For me, running fast takes concentration, because if I don’t, my mind will go 1,000 directions and I’ll get lost and off pace. I can also get distracted by different motives for running like to impress, which I see when I pick up the pace around others, or taking out my frustrations on the road. I really don’t enjoy the act of running, and during most runs, I battle with part of myself that wants to slow or go short. I want to run on the brink of cramping, and I consider it a really good run if I gag at the end. At 49, I don’t think I’m going to break my 43:49 10K best, but I’ve got to train like I can. When I run, I want it to count, and after a good run, the endorphins bring an amazing feeling of calmness and mental balance that lasts all day and makes it all worthwhile.

To focus, I concentrate only on my stride and my breathing, and in doing so, I get into a peaceful, gliding meditation. This meditative place is where I can make the best pace. Also, over time, I have found that this place is where I interact most clearly with God. It’s where I work through issues in my life, I’m most known and accepted, and all my emotions come out. Running has really helped me go deep in my thoughts and feelings and be comfortable with my existence, which has allowed me to have more peace.

This goat venture has given me lots of practice going to this place.
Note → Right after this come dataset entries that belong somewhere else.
/-- The four fields make up the word. -/
theorem word_eq_iff {v w : BitVec 32} :
    v = w ↔ unitField v = unitField w ∧ opField v = opField w ∧ algField v = algField w ∧ zeroField v = zeroField w := by
  refine ⟨by rintro rfl; exact ⟨rfl, rfl, rfl, rfl⟩, ?_⟩
  rintro ⟨hunit, hop, halg, hzero⟩
  have halg := congrArg BitVec.toNat halg
  have hzero := congrArg BitVec.toNat hzero
  simp only [unitField_eq, opField_eq, algField_toNat, zeroField_toNat] at hunit hop halg hzero
  exact BitVec.eq_of_toNat_eq (by omega)

/-! ### The code tables (R92 to R95) -/

theorem UnitTag.code_lt (u : UnitTag) : u.code < 3 := by cases u <;> decide
theorem OpTag.code_lt (o : OpTag) : o.code < 5 := by cases o <;> decide

/-- The code names the unit and no other (R92). -/
theorem UnitTag.ofCode_eq_some {n : Nat} {u : UnitTag} : UnitTag.ofCode n = some u ↔ n = u.code := by
  constructor
  · unfold UnitTag.ofCode
    split <;> rintro ⟨⟩ <;> rfl
  · rintro rfl
    cases u <;> rfl

theorem OpTag.ofCode_eq_some {n : Nat} {o : OpTag} : OpTag.ofCode n = some o ↔ n = o.code := by
  constructor
  · unfold OpTag.ofCode
    split <;> rintro ⟨⟩ <;> rfl
  · rintro rfl
    cases o <;> rfl

theorem UnitTag.ofCode_eq_none {n : Nat} : UnitTag.ofCode n = none ↔ 3 ≤ n := by
  match n with
  | 0 | 1 | 2 => decide
  | n + 3 => exact ⟨fun _ => Nat.le_add_left 3 n, fun _ => rfl⟩

theorem OpTag.ofCode_eq_none {n : Nat} : OpTag.ofCode n = none ↔ 5 ≤ n := by
  match n with
  | 0 | 1 | 2 | 3 | 4 => decide
  | n + 5 => exact ⟨fun _ => Nat.le_add_left 5 n, fun _ => rfl⟩

/-- Codes that are not reserved name a unit and a call. -/
theorem exists_of_codes_lt {n m : Nat} (hn : n < 3) (hm : m < 5) : ∃ (u : UnitTag) (o : OpTag), n = u.code ∧ m = o.code := by
  obtain ⟨u, hu⟩ := Option.ne_none_iff_exists'.mp (mt UnitTag.ofCode_eq_none.mp (Nat.not_le.mpr hn))
  obtain ⟨o, ho⟩ := Option.ne_none_iff_exists'.mp (mt OpTag.ofCode_eq_none.mp (Nat.not_le.mpr hm))
  exact ⟨u, o, UnitTag.ofCode_eq_some.mp hu, OpTag.ofCode_eq_some.mp ho⟩

/-- Rule R95 by the codes. -/
theorem usesAlg_iff (u : UnitTag) (o : OpTag) : usesAlg u o = true ↔ o.code = 0 ∨ (u.code = 2 ∧ o.code = 1) := by
  cases u <;> cases o <;> decide

theorem tagInRange_eq_false {tag : BitVec 8} : tagInRange tag = false ↔ 6 ≤ tag.toNat := by simp [tagInRange]

theorem tagInRange_tag (a : Alg) : tagInRange a.tag = true := by
  rw [← Alg.ofTag_isSome, Alg.ofTag_tag, Option.isSome_some]

/-! ### The decoder's checks, in order (R99) -/

theorem decode_reservedUnit {w : BitVec 32} (h : 3 ≤ unitField w) : decode w = .error .reservedUnit := by
  rw [decode, UnitTag.ofCode_eq_none.mpr h]

theorem decode_reservedOp {w : BitVec 32} (hunit : unitField w < 3) (h : 5 ≤ opField w) :
    decode w = .error .reservedOp := by
  obtain ⟨u, hu⟩ := Option.ne_none_iff_exists'.mp (mt UnitTag.ofCode_eq_none.mp (Nat.not_le.mpr hunit))
  rw [decode, hu, OpTag.ofCode_eq_none.mpr h]

section
variable {w : BitVec 32} {u : UnitTag} {o : OpTag} (hunit : unitField w = u.code) (hop : opField w = o.code)
include hunit hop

/-- The three checks left once the unit and the call are named. -/
theorem decode_eq_of_codes :
    decode w =
      if zeroField w ≠ 0 then .error .nonzeroLowBits
      else if usesAlg u o = false ∧ algField w ≠ 0 then .error .algNotUsed
      else if usesAlg u o = true ∧ tagInRange (algField w) = false then .error .unrecognisedAlg
      else .ok (Instr.ofFields u o (algField w)) := by
  rw [decode, UnitTag.ofCode_eq_some.mpr hunit, OpTag.ofCode_eq_some.mpr hop]

theorem decode_nonzeroLowBits (hzero : zeroField w ≠ 0) : decode w = .error .nonzeroLowBits := by
  rw [decode_eq_of_codes hunit hop, if_pos hzero]

theorem decode_algNotUsed (hzero : zeroField w = 0) (huses : usesAlg u o = false) (halg : algField w ≠ 0) :
    decode w = .error .algNotUsed := by
  rw [decode_eq_of_codes hunit hop, if_neg (not_not.mpr hzero), if_pos ⟨huses, halg⟩]

/-- The tag check alone is left once the word is known to be one of a row of R98. -/
theorem decode_of_row (hzero : zeroField w = 0) (halg : usesAlg u o = false → algField w = 0) :
    decode w =
      if usesAlg u o = true ∧ 6 ≤ (algField w).toNat then .error .unrecognisedAlg
      else .ok (Instr.ofFields u o (algField w)) := by
  rw [decode_eq_of_codes hunit hop, if_neg (not_not.mpr hzero), if_neg fun h => h.2 (halg h.1)]
  simp only [tagInRange_eq_false]

theorem decode_unrecognisedAlg (hzero : zeroField w = 0) (huses : usesAlg u o = true) (halg : 6 ≤ (algField w).toNat) :
    decode w = .error .unrecognisedAlg := by
  rw [decode_of_row hunit hop hzero fun h => absurd (huses.symm.trans h) (by decide), if_pos ⟨huses, halg⟩]

end

/-! ### An instruction and its fields (R98) -/

/-- An instruction is put together from its own fields. -/
theorem Instr.ofFields_fields (i : Instr) : Instr.ofFields i.unit i.op i.tag = i := by cases i <;> rfl

@[simp] theorem Instr.unit_ofFields (u : UnitTag) (o : OpTag) (tag : BitVec 8) : (Instr.ofFields u o tag).unit = u := by
  cases u <;> cases o <;> rfl

@[simp] theorem Instr.op_ofFields (u : UnitTag) (o : OpTag) (tag : BitVec 8) : (Instr.ofFields u o tag).op = o := by
  cases u <;> cases o <;> rfl

/-- The tag is kept by the commands that use it, and is zero in the others (R95). -/
theorem Instr.tag_ofFields (u : UnitTag) (o : OpTag) (tag : BitVec 8) :
    (Instr.ofFields u o tag).tag = if usesAlg u o = true then tag else 0 := by
  cases u <;> cases o <;> rfl

theorem Instr.tag_of_not_usesAlg {i : Instr} (h : usesAlg i.unit i.op = false) : i.tag = 0 := by
  rw [← i.ofFields_fields, Instr.tag_ofFields, h, if_neg Bool.false_ne_true]

/-- Well formed is: the tag is one of R94 where it is used. -/
theorem Instr.wellFormed_iff (i : Instr) : i.wellFormed = true ↔ (usesAlg i.unit i.op = true → tagInRange i.tag = true) := by
  cases i <;> simp [Instr.wellFormed, Instr.unit, Instr.op, Instr.tag, usesAlg]

theorem encode_toNat (i : Instr) :
    (encode i).toNat = i.unit.code * 2 ^ 28 + i.op.code * 2 ^ 24 + i.tag.toNat * 2 ^ 16 := by
  have := i.unit.code_lt
  have := i.op.code_lt
  have := i.tag.isLt
  rw [encode, BitVec.toNat_ofNat]
  omega

@[simp] theorem unitField_encode (i : Instr) : unitField (encode i) = i.unit.code := by
  have := i.op.code_lt
  have := i.tag.isLt
  rw [unitField_eq, encode_toNat]
  omega

@[simp] theorem opField_encode (i : Instr) : opField (encode i) = i.op.code := by
  have := i.op.code_lt
  have := i.tag.isLt
  rw [opField_eq, encode_toNat]
  omega

@[simp] theorem algField_encode (i : Instr) : algField (encode i) = i.tag := by
  have := i.tag.isLt
  refine BitVec.eq_of_toNat_eq ?_
  rw [algField_toNat, encode_toNat]
  omega

@[simp] theorem zeroField_encode (i : Instr) : zeroField (encode i) = 0 := by
  rw [zeroField_eq_zero, encode_toNat]
  omega

/-- A word is an instruction's when its fields are. -/
theorem eq_encode_iff {w : BitVec 32} {i : Instr} :
    w = encode i ↔ unitField w = i.unit.code ∧ opField w = i.op.code ∧ algField w = i.tag ∧ zeroField w = 0 := by
  rw [word_eq_iff, unitField_encode, opField_encode, algField_encode, zeroField_encode]

/-- What the checks of R99 let through. -/
theorem decode_ok_fields {w : BitVec 32} {i : Instr} (h : decode w = .ok i) :
    ∃ u o, unitField w = u.code ∧ opField w = o.code ∧ zeroField w = 0 ∧ (usesAlg u o = false → algField w = 0)
      ∧ (usesAlg u o = true → tagInRange (algField w) = true) ∧ i = Instr.ofFields u o (algField w) := by
  unfold decode at h
  split at h
  · cases h
  next u hunit =>
  split at h
  · cases h
  next o hop =>
  split_ifs at h with hzero hunused hrange
  cases h
  refine ⟨u, o, UnitTag.ofCode_eq_some.mp hunit, OpTag.ofCode_eq_some.mp hop, not_not.mp hzero, fun huses => ?_,
    fun huses => ?_, rfl⟩
  · exact not_not.mp fun halg => hunused ⟨huses, halg⟩
  · exact Bool.not_eq_false _ |>.mp fun hout => hrange ⟨huses, hout⟩
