/-- 10_state.md R34, R35, R46: OPA, OPB and RENORM_EPS store every value unchanged and at any time, and read it back. -/
def Obligations.OperandRegistersReadBack : Prop :=
  ∀ (s : State) (v : Word) (es : List Event), s.build.wf = true → s.resetPin = false →
    step { s with events := Event.wr s.build .opa v :: es } = .next { s with events := es, resp := .done, opa := v } ∧
    step { s with events := Event.wr s.build .opb v :: es } = .next { s with events := es, resp := .done, opb := v } ∧
    step { s with events := Event.wr s.build .renormEps v :: es } =
      .next { s with events := es, resp := .done, renormEps := v } ∧
    regValue { s with opa := v } .opa = v ∧ regValue { s with opb := v } .opb = v ∧
    regValue { s with renormEps := v } .renormEps = v

/-- 10_state.md R47: IRQ_EN keeps bits [3:0] of what is written and reads the others 0; it is 0 at reset. -/
def Obligations.IrqEnKeepsFourBits : Prop :=
  (∀ (s : State) (v : Word) (es : List Event), s.build.wf = true → s.resetPin = false →
    ∃ t, step { s with events := Event.wr s.build .irqEn v :: es } = .next t ∧
      t = { s with events := es, resp := .done, irqEn := t.irqEn } ∧ regValue t .irqEn = v &&& 0xF) ∧
  ∀ b : Build, regValue (State.resetOf b) .irqEn = 0

/-- 10_state.md R49: the interrupt output, from STATUS and IRQ_EN as the host reads them. -/
def Obligations.IrqFromStatusAndEnables : Prop :=
  ∀ s : State,
    irq s = (((regValue s .status).getLsbD 1 && (regValue s .irqEn).getLsbD 0) ||
      ((regValue s .status).getLsbD 2 && (regValue s .irqEn).getLsbD 1) ||
      ((regValue s .status).getLsbD 3 && (regValue s .irqEn).getLsbD 2) ||
      ((regValue s .status).getLsbD 4 && (regValue s .irqEn).getLsbD 3))

/-- 10_state.md R36, R37: the hardwired registers, in every state; the fields of CONFIG. -/
def Obligations.HardwiredRegisters : Prop :=
  ∀ s : State, s.build.wf = true →
    regValue s .id = 0x0000000132544646 ∧
    ((regValue s .config).extractLsb' 0 4).toNat = s.build.log2n ∧ (regValue s .config).extractLsb' 4 4 = 0 ∧
    ((regValue s .config).extractLsb' 8 5).toNat = s.build.nbanks ∧ (regValue s .config).extractLsb' 13 51 = 0 ∧
    s.build.n = 1 <<< ((regValue s .config).extractLsb' 0 4).toNat

/-- 20_memory.md R74: reserved offsets and fields read 0 and ignore writes, CTRL reads 0, read-only registers ignore writes. -/
def Obligations.ReservedReadZeroIgnoreWrites : Prop :=
  ∀ (s : State) (v : Word),
    (∀ off, off ≤ 0xF8 → off % 8 = 0 → 0x58 ≤ off → readOffset s off = 0 ∧ writeOffset s off v = s) ∧
    readOffset s 0x10 = 0 ∧
    (∀ off ∈ [0x00, 0x08, 0x38, 0x40], writeOffset s off v = s) ∧
    (readOffset s 0x18).extractLsb' 5 3 = 0 ∧ (readOffset s 0x18).extractLsb' 24 40 = 0 ∧
    (readOffset s 0x08).extractLsb' 4 4 = 0 ∧ (readOffset s 0x08).extractLsb' 13 51 = 0 ∧
    (readOffset s 0x50).extractLsb' 4 60 = 0 ∧
    writeOffset s 0x18 v = writeOffset s 0x18 (v &&& 0x1E) ∧
    writeOffset s 0x50 v = writeOffset s 0x50 (v &&& 0xF) ∧
    writeOffset s 0x10 v = writeOffset s 0x10 (v &&& 0x1) ∧
    (v.getLsbD 0 = false → writeOffset s 0x10 v = s)

/-- 20_memory.md R72: any access but 8 bytes at a multiple of 8 is a bus error, recorded in the fault log, and changes nothing
else. -/
def Obligations.IllegalAccessIsBusError : Prop :=
  ∀ (s : State) (addr : BitVec 64) (off : Nat) (es : List Event),
    s.build.wf = true → s.resetPin = false → offsetOf s.build addr = some off →
    (∀ width, ¬ (width = 8 ∧ off % 8 = 0) →
      step { s with events := .hostRead addr width :: es } =
        .next { s with events := es, resp := .busError, faultlog := s.faultlog ++ [.busError] }) ∧
    (∀ data : List Byte, ¬ (data.length = 8 ∧ off % 8 = 0) →
      step { s with events := .hostWrite addr data :: es } =
        .next { s with events := es, resp := .busError, faultlog := s.faultlog ++ [.busError] })

/-- 20_memory.md R73, R75, R76: a legal read returns the eight bytes of one register, byte `k` its bits `[8k+7:8k]`, and changes
no state of the block; a legal write of eight bytes stores the value with those bytes. 10_state.md R33: which register lies at each
offset, for reads and for writes. R41 (and R34, R35, R40, R46, R47): a data register reads as what State holds of it. R77: the 256
offsets are the 256 addresses from BASE on. That an access at another address changes nothing and how it is answered is the model's
reading, log entry 8. -/
def Obligations.BusIsLittleEndian : Prop :=
  (∀ (s : State) (addr : BitVec 64) (off : Nat) (es : List Event),
    s.build.wf = true → s.resetPin = false → offsetOf s.build addr = some off → off % 8 = 0 →
    (∃ bs : List Byte, step { s with events := .hostRead addr 8 :: es } = .next { s with events := es, resp := .data bs } ∧
      bs.length = 8 ∧ ∀ k, k < 8 → bs[k]? = some ((readOffset s off).extractLsb' (8 * k) 8)) ∧
    (∀ data : List Byte, data.length = 8 →
      ∃ v : Word, (∀ k, k < 8 → data[k]? = some (v.extractLsb' (8 * k) 8)) ∧
        step { s with events := .hostWrite addr data :: es } =
          .next { writeOffset { s with events := es } off v with resp := .done })) ∧
  (∀ (s : State) (v : Word), ∀ p ∈ [(0x00, Reg.id), (0x08, .config), (0x10, .ctrl), (0x18, .status), (0x20, .cmd), (0x28, .opa),
      (0x30, .opb), (0x38, .res0), (0x40, .res1), (0x48, .renormEps), (0x50, .irqEn)],
    readOffset s p.1 = regValue s p.2 ∧ writeOffset s p.1 v = writeReg s v p.2 ∧ p.2.offset = p.1) ∧
  (∀ s : State, regValue s .res0 = s.res0 ∧ regValue s .res1 = s.res1 ∧ regValue s .cmd = s.cmd ∧ regValue s .opa = s.opa ∧
    regValue s .opb = s.opb ∧ regValue s .renormEps = s.renormEps ∧ regValue s .irqEn = s.irqEn.setWidth 64) ∧
  (∀ (b : Build) (addr : BitVec 64) (off : Nat), b.wf = true →
    (offsetOf b addr = some off ↔ off < 256 ∧ addr.toNat = b.base.toNat + off)) ∧
  ∀ (s : State) (addr : BitVec 64) (es : List Event), s.build.wf = true →
    (addr.toNat < s.build.base.toNat ∨ s.build.base.toNat + 256 ≤ addr.toNat) →
    (∀ width, step { s with events := .hostRead addr width :: es } = .next { s with events := es, resp := .notSelected }) ∧
    ∀ data : List Byte,
      step { s with events := .hostWrite addr data :: es } = .next { s with events := es, resp := .notSelected }

/-- 10_state.md R50: every command reads its operands from the latches, so what OPA, OPB and RENORM_EPS hold when it is performed
changes nothing but themselves. -/
def Obligations.OperandsComeFromLatches : Prop :=
  ∀ (i : Instr) (s : State) (a b e : F64),
    exec i { s with opa := a, opb := b, renormEps := e } =
      match exec i s with
      | .next t => .next { t with opa := a, opb := b, renormEps := e }
      | .fault r => .fault r
      | .refused r => .refused r

/-! ## Cell commands -/

/-- 40_element_access.md R110: GET returns the stored patterns and changes nothing else. -/
def Obligations.GetReturnsCell : Prop :=
  ∀ (s : State) (d x y : Nat) (v : Cx), d < s.build.nbanks → x < s.build.n → y < s.build.n →
    gridRead s.grid (cellAddr d (y * s.build.n + x)) = some v →
    exec (.get d x y) s = .next { s with
      res0 := v.re, res1 := v.im, status := { s.status with busy := false, done := true } }

/-- 40_element_access.md R111: SET stores the latched operands in its cell, written or not before, and nothing else changes. -/
def Obligations.SetStoresLatches : Prop :=
  ∀ (s : State) (d x y : Nat), d < s.build.nbanks → x < s.build.n → y < s.build.n →
    ∃ t, exec (.set d x y) s = .next t ∧
      t = { s with grid := t.grid, status := { s.status with busy := false, done := true } } ∧
      gridRead t.grid (cellOperand s.build d x y) = some ⟨s.latOpa, s.latOpb⟩ ∧
      ∀ a, a ≠ cellOperand s.build d x y → gridRead t.grid a = gridRead s.grid a

/-- 40_element_access.md R115: ZERO_CELL stores `(+0, +0)` in its cell, written or not before, and nothing else changes. -/
def Obligations.ZeroCellStoresZero : Prop :=
  ∀ (s : State) (d x y : Nat), d < s.build.nbanks → x < s.build.n → y < s.build.n →
    ∃ t, exec (.zeroCell d x y) s = .next t ∧
      t = { s with grid := t.grid, status := { s.status with busy := false, done := true } } ∧
      gridRead t.grid (cellOperand s.build d x y) = some ⟨0x0000000000000000, 0x0000000000000000⟩ ∧
      ∀ a, a ≠ cellOperand s.build d x y → gridRead t.grid a = gridRead s.grid a

/-- 40_element_access.md R112, R113, R114: the results of MAG2, MAG and PHASE, in RES0 alone. -/
def Obligations.MagnitudeAndPhaseResults : Prop :=
  ∀ (s : State) (d x y : Nat) (v : Cx), d < s.build.nbanks → x < s.build.n → y < s.build.n →
    gridRead s.grid (cellAddr d (y * s.build.n + x)) = some v →
    exec (.mag2 d x y) s = .next { s with
      res0 := fadd (fmul v.re v.re) (fmul v.im v.im), status := { s.status with busy := false, done := true } } ∧
    exec (.mag d x y) s = .next { s with
      res0 := fsqrt (fadd (fmul v.re v.re) (fmul v.im v.im))
      status := { s.status with busy := false, done := true } } ∧
    exec (.phase d x y) s = .next { s with
      res0 := atan2 v.im v.re, status := { s.status with busy := false, done := true } }

/-- 10_state.md R45, 70_reset_and_hazards.md R218: reading an unwritten cell raises no error; the command completes with some
value, and the fault log has UNINIT_READ. That it goes on is the model's reading (log entry 2). -/
def Obligations.UnwrittenCellIsLogged : Prop :=
  ∀ (s : State) (d x y : Nat), d < s.build.nbanks → x < s.build.n → y < s.build.n →
    gridRead s.grid (cellOperand s.build d x y) = none →
    ∀ i ∈ [Instr.get d x y, .mag2 d x y, .mag d x y, .phase d x y],
      ∃ t, exec i s = .next t ∧
        t = { s with
          res0 := t.res0, res1 := t.res1, freeCtr := t.freeCtr
          status := { s.status with busy := false, done := true }
          faultlog := s.faultlog ++ [.uninitRead] } ∧
        (i ≠ .get d x y → t.res1 = s.res1)

/-- 40_element_access.md R116, 20_memory.md R71: a cell command, however it ends, writes at most its cell (and only SET and
ZERO_CELL write it) and the registers its rule names. The free-value counter is the model's own (log entry 2). -/
def Obligations.CellCommandsFrame : Prop :=
  ∀ (s t : State) (d x y : Nat),
    ∀ i ∈ [Instr.get d x y, .set d x y, .mag2 d x y, .mag d x y, .phase d x y, .zeroCell d x y],
      exec i s = .next t →
      t = { s with
        res0 := t.res0, res1 := t.res1, grid := t.grid, status := t.status, faultlog := t.faultlog
        freeCtr := t.freeCtr } ∧
      t.status = { s.status with busy := false, done := true, err := t.status.err, errCode := t.status.errCode } ∧
      (∀ a, a ≠ cellOperand s.build d x y → gridRead t.grid a = gridRead s.grid a) ∧
      (i ≠ .set d x y → i ≠ .zeroCell d x y → t.grid = s.grid) ∧
      (i ≠ .get d x y → t.res1 = s.res1) ∧
      (i = .set d x y ∨ i = .zeroCell d x y → t.res0 = s.res0)

/-! ## Whole-grid commands -/

/-- 41_grid_reduction.md R130: SCALE multiplies both parts of every cell of its bank by the latched factor, each product rounded,
and nothing else changes. -/
def Obligations.ScaleMultipliesEveryCell : Prop :=
  ∀ (s : State) (d : Nat) (v : Nat → Cx), s.build.wf = true → d < s.build.nbanks →
    (∀ i, i < s.build.cells → gridRead s.grid (cellAddr d i) = some (v i)) →
    ∃ t, exec (.scale d) s = .next t ∧
      t = { s with grid := t.grid, status := { s.status with busy := false, done := true } } ∧
      (∀ i, i < s.build.cells →
        gridRead t.grid (cellAddr d i) = some ⟨fmul (v i).re s.latOpa, fmul (v i).im s.latOpa⟩) ∧
      ∀ a, a < cellAddr d 0 ∨ cellAddr d s.build.cells ≤ a → gridRead t.grid a = gridRead s.grid a

/-- 41_grid_reduction.md R132: COPY makes its destination bank bit-identical to its source, written or not before; nothing else
changes, and copying a bank into itself changes no cell. -/
def Obligations.CopyCopiesEveryCell : Prop :=
  ∀ (s : State) (d src : Nat) (v : Nat → Cx), s.build.wf = true → d < s.build.nbanks → src < s.build.nbanks →
    (∀ i, i < s.build.cells → gridRead s.grid (cellAddr src i) = some (v i)) →
    ∃ t, exec (.copy d src) s = .next t ∧
      t = { s with grid := t.grid, status := { s.status with busy := false, done := true } } ∧
      (∀ i, i < s.build.cells → gridRead t.grid (cellAddr d i) = some (v i)) ∧
      (∀ a, a < cellAddr d 0 ∨ cellAddr d s.build.cells ≤ a → gridRead t.grid a = gridRead s.grid a) ∧
      (d = src → ∀ a, gridRead t.grid a = gridRead s.grid a)

/-- 41_grid_reduction.md R135: SUMSQ accumulates in ascending flat index from +0, one rounded addition a cell, into RES0 alone. -/
def Obligations.SumsqAccumulatesInOrder : Prop :=
  ∀ (s : State) (d : Nat) (v : Nat → Cx), d < s.build.nbanks →
    (∀ i, i < s.build.cells → gridRead s.grid (cellAddr d i) = some (v i)) →
    exec (.sumsq d) s = .next { s with
      res0 := (List.range s.build.cells).foldl
        (fun acc i => fadd acc (fadd (fmul (v i).re (v i).re) (fmul (v i).im (v i).im))) 0x0000000000000000
      status := { s.status with busy := false, done := true } }

/-- 41_grid_reduction.md R138, the scaling case: with the root of the sum not below the threshold, every part is multiplied by one
rounded reciprocal; RES0 has the sum, WARN is unchanged, and nothing else changes. -/
def Obligations.RenormScalesBank : Prop :=
  ∀ (s : State) (d : Nat) (v : Nat → Cx), s.build.wf = true → d < s.build.nbanks →
    (∀ i, i < s.build.cells → gridRead s.grid (cellAddr d i) = some (v i)) →
    let sum := sumSquares ((List.range s.build.cells).map v)
    flt (fsqrt sum) s.latEps = false →
    ∃ t, exec (.renorm d) s = .next t ∧
      t = { s with grid := t.grid, res0 := sum, status := { s.status with busy := false, done := true } } ∧
      (∀ i, i < s.build.cells →
        gridRead t.grid (cellAddr d i) = some
          ⟨fmul (v i).re (fdiv 0x3FF0000000000000 (fsqrt sum)), fmul (v i).im (fdiv 0x3FF0000000000000 (fsqrt sum))⟩) ∧
      ∀ a, a < cellAddr d 0 ∨ cellAddr d s.build.cells ≤ a → gridRead t.grid a = gridRead s.grid a

/-- 41_grid_reduction.md R138, 60_exceptions.md R185, the guard: with the root of the sum below the threshold, WARN and
WARNCODE = 0x01, RES0 has the sum, and nothing else changes. -/
def Obligations.RenormGuardWarns : Prop :=
  ∀ (s : State) (d : Nat) (v : Nat → Cx), d < s.build.nbanks →
    (∀ i, i < s.build.cells → gridRead s.grid (cellAddr d i) = some (v i)) →
    let sum := sumSquares ((List.range s.build.cells).map v)
    flt (fsqrt sum) s.latEps = true →
    exec (.renorm d) s = .next { s with
      res0 := sum, status := { s.status with busy := false, done := true, warn := true, warnCode := 0x01 } }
Like when I realize that some goats at the end of their milk cycle just stop producing milk themselves, and if I don’t adjust their milking, I stress them, which increases their chances of getting sick. And managing sick goats is a real hassle and time drain. So, through meditative running, I get to kick and scream, get mad, have a fit, feel sorry for myself, blame others, and hide and all these emotions get heard and honored. It’s a big relief to let all this out and allows me to get back to thinking more clearly. Here, I also am reminded that this venture is not about succeeding at making the best operating, most efficient farm business (or money), but the success is in having a deep connection with my wife and kids’ hearts, doing life together as a family, being authentic, loving unconditionally, pursuing deep relationships, and living from a place of joy. I wish I didn’t have to be reminded of this so often.

Running and exercise have big spiritual and mental payoffs for me, and they motivate me to take on a lot of dreaded aspects of everyday life and also encourage me to make a positive impact on this world, especially my children. Like the Avetts, I dream to be able to say at the end of my life “we came for salvation, we came for family…we came to leave behind the world a better way” and as Paul told Timothy “I have fought a good fight. I have finished the race. I have kept the faith.”